In 1872 he gave controversial evidence to a
Parliamentary Select Committee, later claiming as defence against the criticism
he provoked to have been called under "Speakers Orders" i.e. that he
had been instructed to give evidence. He proposed a scheme whereby price and
profit could be linked into an automatic sliding scale, thereby giving an incentive
to economy in an industry in which normal competition was not practical. He was
to describe this as a "partnership” between customers and company. This
theme of partnership continued throughout his life. The sliding scale of price
and profit was gradually taken up by
gas companies throughout the country, usually by government persuasion. It became the ruling modus operandi in the
industry until the First World War and was in many ways massively successful.
But it was not popular in many quarters of the industry and earned Livesey much
hostility, as it was an effective method of price control.

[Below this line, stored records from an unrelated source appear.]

/-- Who writes a register (R4, R55, R394): a command core, the security core, the debug access port, the host, or a strand or an
engine hart. -/
inductive Master where
  | cmd | sec | debug | host | agent
  deriving DecidableEq, Repr

/-- A liveness record (R306). -/
structure LiveRec where
  nlive : BitVec 16
  qdepth : Nat
  wlive : BitVec 8
  loops : BitVec 2
  ranges : List (Fin 64 × Nat × Nat)
  deriving DecidableEq, Repr

/-- What a debug read or write names (R66, R85, R104): a tagged register, a palette granule, an accumulator row, an IO place
of the windows, or 8 bytes of the memory array (R150). -/
inductive DebugItem where
  | named (q : Fin 64) (c : Fin 4) (k : Fin 24) (i : Fin 16)
  | queue (q : Fin 64) (c : Fin 4) (k : Fin 24) (i : Fin 16)
  | loop (q : Fin 64) (c : Fin 4) (k : Fin 24) (i : Fin 6)
  | vector (q : Fin 64) (c : Fin 4) (i : Fin 8)
  | mask (q : Fin 64) (c : Fin 4) (i : Fin 7)
  | granule (q : Fin 64) (g : Nat)
  | accRow (q : Fin 64) (r : Nat)
  | io (addr : Nat)
  | array (addr : Nat)
  deriving DecidableEq, Repr

/-- A register write through a window or by the security core (R4): the address, the size and the value, or a table; an
access of the debug access port (R66); or what befalls a sector in its memory channel: an uncorrectable error (R365), or with `code`
a change of its ciphertext or its integrity code (R393). -/
inductive RegWrite where
  | window (by_ : Master) (addr : Nat) (bytes : List Byte)
  | ownership (granule : Nat) (entry : BitVec 16)
  | accessTable (target master : Nat) (parts : Word) (rights : BitVec 5)
  | copySlotClear (slot : Fin 64)
  | breakpoint (part : Fin 64) (addr : Word) (word : BitVec 32)
  | clearBreakpoint (part : Fin 64) (addr : Word)
  | singleStep (a : Agent) (on : Bool)
  | injector (q : Fin 64) (v : BitVec 16)
  | jobTable (part : Fin 64) (base : Word)
  | microcode (part : Fin 64) (addr : Nat) (bytes : List Byte)
  | powerGate (q : Fin 64) (off : Bool)
  | liveness (part : Fin 64) (image : Word) (recs : List LiveRec)
  | debugRead (item : DebugItem)
  | channelError (sector : Nat) (code : Bool)
  | i3cRead
  | debugWrite (item : DebugItem) (value : Nat)
  deriving DecidableEq, Repr

/-- What an event from outside carries, or which hardware slot's packet is processed: the request register that the
moment's turn fills in (Turn.input, Turn.packet). An event row with no argument of its own reads its fields here. -/
structure Req where
  slot : Fin 16
  port : Fin 2
  session : Nat
  cert : Fin 8
  index : Nat
  offset : Nat
  part : Option (Fin 64)
  key : BitVec 256
  salt : BitVec 32
  keySlot : Fin 64
  chain : Nat
  on : Bool
  image : FwImage
  stream : IdeStream
  pasid : BitVec 20
  granule : BitVec 48
  granuleHi : BitVec 48
  kind : Access
  host : HostReq
  sector : Nat
  reg : RegWrite
  deriving DecidableEq, Repr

Government came to believe that efficiency in the
industry could be best served by fewer large companies rather than a number of
small ones and began to press for amalgamations. In North London the Chartered was soon to
control all areas except a small enclave of East London under the Commercial
Company. The South Metropolitan was the smallest of the three big South London
companies, but, due to Livesey's negotiating skills by 1880 they had taken over
Phoenix and Surrey Consumers and were beginning to mount a take-over bid for
the Chartered north of the river. Only the direct intervention of the Board of
Trade stopped this. For the rest of the century gas prices in London were
directly controlled by the South Metropolitan; the Chartered and Commercial
companies having to set theirs legally in line with those charged by the South
Metropolitan through their statutes.
George Livesey officially retired in 1881 but was
elected to the Board, and within a further six months he was Chair, a position
he held until his death in 1908. He was also Chair of the adjacent South
Suburban Company and Deputy Chair of the Commercial. With the Chartered he
remained on very bad terms, turning up at their Company meeting to make
dramatic speeches pointing out the faults of their management. In, 1889 a
dispute between the two companies over gas supply to Nine Elms Goods Yard led
to an appeal to the House of Lords. His criticism was to lead to the setting up
in 1899 of a Royal Commission to look into metropolitan gas companies. He had
been involved in the Institution of Gas Engineers (then the British Association
of Gas Managers) since its start in 1863 being president in
1873 and winning
their Birmingham medal in 1882. In 1883 he was responsible for setting
up much of the International Electric and Gas Exhibition at the Crystal Place
in Sydenham. Allocation of display space
led to a concerted attack on him and his associates by George Bray, a fittings
manufacturer. The row led, via the High
Court, to a break up of the professional institution and for some years two
rival bodies claimed to represent gas engineers, the Gas Institute and the
Institution of Gas Engineers. This dispute was not to be resolved until the
establishment of the Incorporated Institution of Gas Engineers, and the
reconciliation of Livesey and Bray.
By the early 1880s the South Metropolitan ran five
works in South London together with a number of holder stations. There had been
were two other main South London companies which were amalgamated with South
Met. in the late 1870s:
The Surrey Consumers Gas
Light Company with a works at Rotherhithe Street, SE16. The site can be
identified from the modern gasholder still standing off Salter Road. There is also some company housing in the
area i.e. Moodkee Street, SE16.
The Phoenix gas Light and Coke Company. They had three works
Bankside - now part of the site of
the Tate Modern – this had been one of the earliest London Gas Works dating
from 1815 and not closed until the 1950.
Greenwich Thames Street, SE10 -
this site occupied the tip of the Creek on the east bank and a tank of 1852
holder remained on site until recently as a storage pit. This works dated from
1826.
Vauxhall Works.
Gasholder Place, SE11 - some
buildings remain, including the famous holder seen from the Oval Cricket
ground.
In addition there were a number of smaller properties
used as holder stations or subsidiary works often the works of smaller
companies already subsumed. For example:
Roan Street, SE10 - flats
built on this site in the 1960s are currently being demolished. This was a
holder station for the Phoenix Works.
Creekside, SE8 immediately
south of the railway was the site of the Deptford Gas Company (previously the
Greenwich Railway Gas Works). It has recently become the Creekside Ecology
Centre.
Evelyn Street, SE8 just before the
canal bridge up until 1990 a metal plaque on the north side of the road advises
you to ring the South Eastern Gas Board on NEW CROSS 2000! A house has since
been constructed on the site of what was probably a holder station for Surrey
Consumers.
In Woolwich they had bought two works which were
almost immediately closed down:
Woolwich,
Plumstead & Charlton Consumers Gas
Company on the riverside at the end of the then Short's Alley
Woolwich Equitable Gas Company at the end of Harding
Lane. This site was excavated by the Kent Rescue Archaeology Unit.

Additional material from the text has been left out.